“Only a moment now, gentlemen,” said Bates, an odd smile on his face. He was looking past me toward the right end of the fireplace. There seemed to be in the air a feeling of something impending. Even Morgan and his men, half-crouching ready for a rush at me, hesitated; and Pickering glanced nervously from one to the other of us. It was the calm before the storm; in a moment we should be at each other’s throats for the final struggle, and yet we waited. In the wall I heard still the sound of steps. They were clear to all of us now. We stood there for what seemed an eternity—I suppose the time was really not more than thirty seconds—inert, waiting, while I felt that something must happen; the silence, the waiting, were intolerable. I grasped my pistol and bent low for a spring at Morgan, with the overturned table and wreckage of the chandelier between me and Pickering; and every man in the room was instantly on the alert.

All but Bates. He remained rigid—that curious smile on his blood-smeared face, his eyes bent toward the end of the great fireplace back of me.

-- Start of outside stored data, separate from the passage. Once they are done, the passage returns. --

-- ==== Sys2Proof/Laws/Memory.lean ====
section
/-! SUPPORT. The laws of operand memory: read after write, the canonical form, and the lowest address of a region in a
set of ranges (spec/20_memory.md R71 to R74, spec/60_exceptions.md R246). -/

namespace Sys2Proof.Machine

theorem Memory.wfFrom_cons (lo k : Nat) (w : Byte) (m : Memory) :
    Memory.wfFrom lo ((k, w) :: m) = true ↔
      lo ≤ k ∧ k < addressSpace ∧ w ≠ Memory.unlisted ∧ Memory.wfFrom (k + 1) m = true := by
  simp [Memory.wfFrom, and_assoc]

theorem Memory.wfFrom_mono {m : Memory} {lo lo' : Nat} (h : lo' ≤ lo) (hm : Memory.wfFrom lo m = true) :
    Memory.wfFrom lo' m = true := by
  cases m with
  | nil => rfl
  | cons c m =>
    obtain ⟨k, w⟩ := c
    rw [Memory.wfFrom_cons] at hm ⊢
    exact ⟨Nat.le_trans h hm.1, hm.2⟩

/-- Below a canonical memory's first address nothing is listed. -/
theorem Memory.read_absent {m : Memory} {lo x : Nat} (hm : Memory.wfFrom lo m = true) (hx : x < lo) :
    m.read x = Memory.unlisted := by
  induction m generalizing lo with
  | nil => rfl
  | cons c m ih =>
    obtain ⟨k, w⟩ := c
    rw [Memory.wfFrom_cons] at hm
    rw [Memory.read, if_neg (by omega)]
    exact ih hm.2.2.2 (by omega)

theorem Memory.read_write (m : Memory) (lo a b : Nat) (v : Byte) (hm : Memory.wfFrom lo m = true) :
    (m.write a v).read b = if b = a then v else m.read b := by
  induction m generalizing lo with
  | nil => simp only [Memory.write]; split <;> split <;> simp_all [Memory.read]
  | cons c m ih =>
    obtain ⟨k, w⟩ := c
    have hm' := hm
    rw [Memory.wfFrom_cons] at hm
    simp only [Memory.write]
    split
    · split
      · by_cases h : b = a
        · rw [if_pos h, Memory.read, if_neg (by omega), read_absent hm.2.2.2 (by omega)]
          exact (‹v = Memory.unlisted›).symm
        · simp [h]
      · simp only [Memory.read]
    · split
      · rename_i _ hak
        split
        · by_cases h : b = a
          · rw [if_pos h, read_absent hm.2.2.2 (by omega)]; exact (‹v = Memory.unlisted›).symm
          · rw [if_neg h, Memory.read, if_neg (by omega)]
        · subst hak; simp only [Memory.read]; split <;> rfl
      · simp only [Memory.read, ih (k + 1) hm.2.2.2]; split <;> split <;> first | rfl | omega

/-- Every write keeps the canonical form. -/
theorem Memory.write_wfFrom (m : Memory) (lo a : Nat) (v : Byte) (hlo : lo ≤ a) (ha : a < addressSpace)
    (hm : Memory.wfFrom lo m = true) : Memory.wfFrom lo (m.write a v) = true := by
  induction m generalizing lo with
  | nil => simp only [Memory.write]; split <;> simp_all [Memory.wfFrom]
  | cons c m ih =>
    obtain ⟨k, w⟩ := c
    have hm' := hm
    rw [Memory.wfFrom_cons] at hm
    simp only [Memory.write]
    split
    · split
      · exact hm'
      · simp_all [Memory.wfFrom_cons]
    · split
      · split
        · exact Memory.wfFrom_mono (by omega) hm.2.2.2
        · simp_all [Memory.wfFrom_cons]
      · rw [Memory.wfFrom_cons]
        exact ⟨hm.1, hm.2.1, hm.2.2.1, ih (k + 1) (by omega) hm.2.2.2⟩

/-- Every write keeps the canonical form. -/
theorem Memory.write_wf (m : Memory) (a : Word64) (v : Byte) (hm : m.wf = true) : (m.write a.toNat v).wf = true :=
  Memory.write_wfFrom m 0 a.toNat v (by omega) a.isLt hm

/-- Reading after a write, on a canonical memory. -/
theorem Memory.read_write_wf (m : Memory) (a b : Nat) (v : Byte) (hm : m.wf = true) :
    (m.write a v).read b = if b = a then v else m.read b := Memory.read_write m 0 a b v hm

@[simp] theorem Memory.length_bytes (m : Memory) (b n : Nat) : (m.bytes b n).length = n := by simp [Memory.bytes]

@[simp] theorem Memory.region_none (m : Memory) : m.region none = [] := rfl
@[simp] theorem Memory.region_some (m : Memory) (r : Region) : m.region (some r) = m.bytes r.base r.len := rfl

@[simp] theorem Memory.bytes_zero (m : Memory) (b : Nat) : m.bytes b 0 = [] := rfl

theorem Memory.byteAt_bytes (m : Memory) (b n i : Nat) (h : i < n) : (m.bytes b n).getD i 0 = m.read (b + i) := by
  simp [Memory.bytes, List.getD, h]

/-- A block of a region's octets is a region's octets (R72). -/
theorem Memory.blockAt_bytes (m : Memory) (b n k j : Nat) (h : k * j + k ≤ n) :
    blockAt k (m.bytes b n) j = m.bytes (b + k * j) k := by
  apply List.ext_getElem
  · simp [blockAt]; omega
  · intro i h1 h2
    simp [blockAt, Memory.bytes, Nat.add_assoc]

theorem Region.contains_iff (r : Region) (a : Nat) : r.contains a = true ↔ r.base ≤ a ∧ a < r.base + r.len := by
  simp [Region.contains]

theorem inRanges_cons (q : AddrRange) (qs : List AddrRange) (a : Nat) :
    inRanges (q :: qs) a = true ↔ (q.lo ≤ a ∧ a < q.hi) ∨ inRanges qs a = true := by simp [inRanges]

/-- No address of the region lies in the ranges, when there is no lowest one. -/
theorem lowestIn_eq_none (qs : List AddrRange) (r : Region) :
    lowestIn qs r = none ↔ ∀ a, r.contains a = true → inRanges qs a = false := by
  induction qs with
  | nil => simp [lowestIn, inRanges]
  | cons q qs ih =>
    have hl : ∀ x y, lower x y = none ↔ x = none ∧ y = none := by rintro (_ | _) (_ | _) <;> simp [lower]
    rw [lowestIn, hl, ih]
    have hq : rangeLowestIn q r = none ↔ ∀ a, r.contains a = true → ¬ (q.lo ≤ a ∧ a < q.hi) := by
      simp only [rangeLowestIn, Region.contains_iff]
      constructor
      · intro h a ha; split at h <;> simp_all; omega
      · intro h; split
        · exact absurd ⟨by omega, by omega⟩ (h (max q.lo r.base) (by omega))
        · rfl
    rw [hq]
    simp only [← Bool.not_eq_true, inRanges_cons, not_or]
    exact ⟨fun h a ha => ⟨h.1 a ha, h.2 a ha⟩, fun h => ⟨fun a ha => (h a ha).1, fun a ha => (h a ha).2⟩⟩

/-- `lowestIn` is the least address of the region in the ranges: `min(bad)` (R246). -/
theorem lowestIn_eq_some (qs : List AddrRange) (r : Region) (a : Nat) :
    lowestIn qs r = some a ↔
      r.contains a = true ∧ inRanges qs a = true ∧ ∀ b, r.contains b = true → inRanges qs b = true → a ≤ b := by
  have exists_of_some : ∀ (qs : List AddrRange) (a : Nat), lowestIn qs r = some a →
      r.contains a = true ∧ inRanges qs a = true ∧ ∀ b, r.contains b = true → inRanges qs b = true → a ≤ b := by
    intro qs
    induction qs with
    | nil => simp [lowestIn]
    | cons q qs ih =>
      intro a h
      have hq : ∀ x, rangeLowestIn q r = some x →
          r.contains x = true ∧ (q.lo ≤ x ∧ x < q.hi) ∧
            ∀ b, r.contains b = true → (q.lo ≤ b ∧ b < q.hi) → x ≤ b := by
        intro x hx
        simp only [rangeLowestIn, Region.contains_iff] at hx ⊢
        split at hx <;> simp at hx
        subst hx
        exact ⟨by omega, by omega, fun b _ _ => by omega⟩
      have hq0 : rangeLowestIn q r = none → ∀ b, r.contains b = true → ¬ (q.lo ≤ b ∧ b < q.hi) := by
        intro hx b hb
        simp only [rangeLowestIn, Region.contains_iff] at hx hb
        split at hx <;> simp_all; omega
      have h0 := (lowestIn_eq_none qs r).1
      rw [lowestIn] at h
      simp only [inRanges_cons]
      cases hx : rangeLowestIn q r with
      | none =>
        cases hy : lowestIn qs r with
        | none => simp [hx, hy, lower] at h
        | some y =>
          simp only [hx, hy, lower, Option.some.injEq] at h
          subst h
          obtain ⟨h1, h2, h3⟩ := ih y hy
          exact ⟨h1, .inr h2, fun b hb h => h.elim (fun h => absurd h (hq0 hx b hb)) (h3 b hb)⟩
      | some x =>
        obtain ⟨g1, g2, g3⟩ := hq x hx
        cases hy : lowestIn qs r with
        | none =>
          simp only [hx, hy, lower, Option.some.injEq] at h
          subst h
          exact ⟨g1, .inl g2, fun b hb h => h.elim (g3 b hb) (fun h => by simp [h0 hy b hb] at h)⟩
        | some y =>
          simp only [hx, hy, lower, Option.some.injEq] at h
          obtain ⟨h1, h2, h3⟩ := ih y hy
          subst h
          refine ⟨?_, ?_, fun b hb h => h.elim (fun h => ?_) (fun h => ?_)⟩
          · rcases Nat.le_total x y with hxy | hxy
            · rw [Nat.min_eq_left hxy]; exact g1
            · rw [Nat.min_eq_right hxy]; exact h1
          · rcases Nat.le_total x y with hxy | hxy
            · rw [Nat.min_eq_left hxy]; exact .inl g2
            · rw [Nat.min_eq_right hxy]; exact .inr h2
          · exact Nat.le_trans (Nat.min_le_left _ _) (g3 b hb h)
          · exact Nat.le_trans (Nat.min_le_right _ _) (h3 b hb h)
  refine ⟨exists_of_some qs a, fun ⟨h1, h2, h3⟩ => ?_⟩
  cases h : lowestIn qs r with
  | none => simp [(lowestIn_eq_none qs r).1 h a h1] at h2
  | some x =>
    obtain ⟨g1, g2, g3⟩ := exists_of_some qs x h
    exact congrArg some (Nat.le_antisymm (g3 a h1 h2) (h3 x g1 g2))

end Sys2Proof.Machine
end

That look on his face held, arrested, numbed me; I followed it. I forgot Morgan; a tacit truce held us all again. I stepped back till my eyes fastened on the broad paneled chimney-breast at the right of the hearth, and it was there now that the sound of footsteps in the wall was heard again; then it ceased utterly, the long panel opened slowly, creaking slightly upon its hinges, then down into the room stepped Marian Devereux. She wore the dark gown in which I had seen her last, and a cloak was drawn over her shoulders.

She laughed as her eyes swept the room.

“Ah, gentlemen,” she said, shaking her head, as she viewed our disorder, “what wretched housekeepers you are!”

Steps were again heard in the wall, and she turned to the panel, held it open with one hand and put out the other, waiting for some one who followed her.

Then down into the room stepped my grandfather, John Marshall Glenarm! His staff, his cloak, the silk hat above his shrewd face, and his sharp black eyes were unmistakable. He drew a silk handkerchief from the skirts of his frock coat, with a characteristic flourish that I remembered well, and brushed a bit of dust from his cloak before looking at any of us. Then his eyes fell upon me.

“Good morning, Jack,” he said; and his gaze swept the room.

“God help us!”

It was Morgan, I think, who screamed these words as he bolted for the broken door, but Stoddard caught and held him.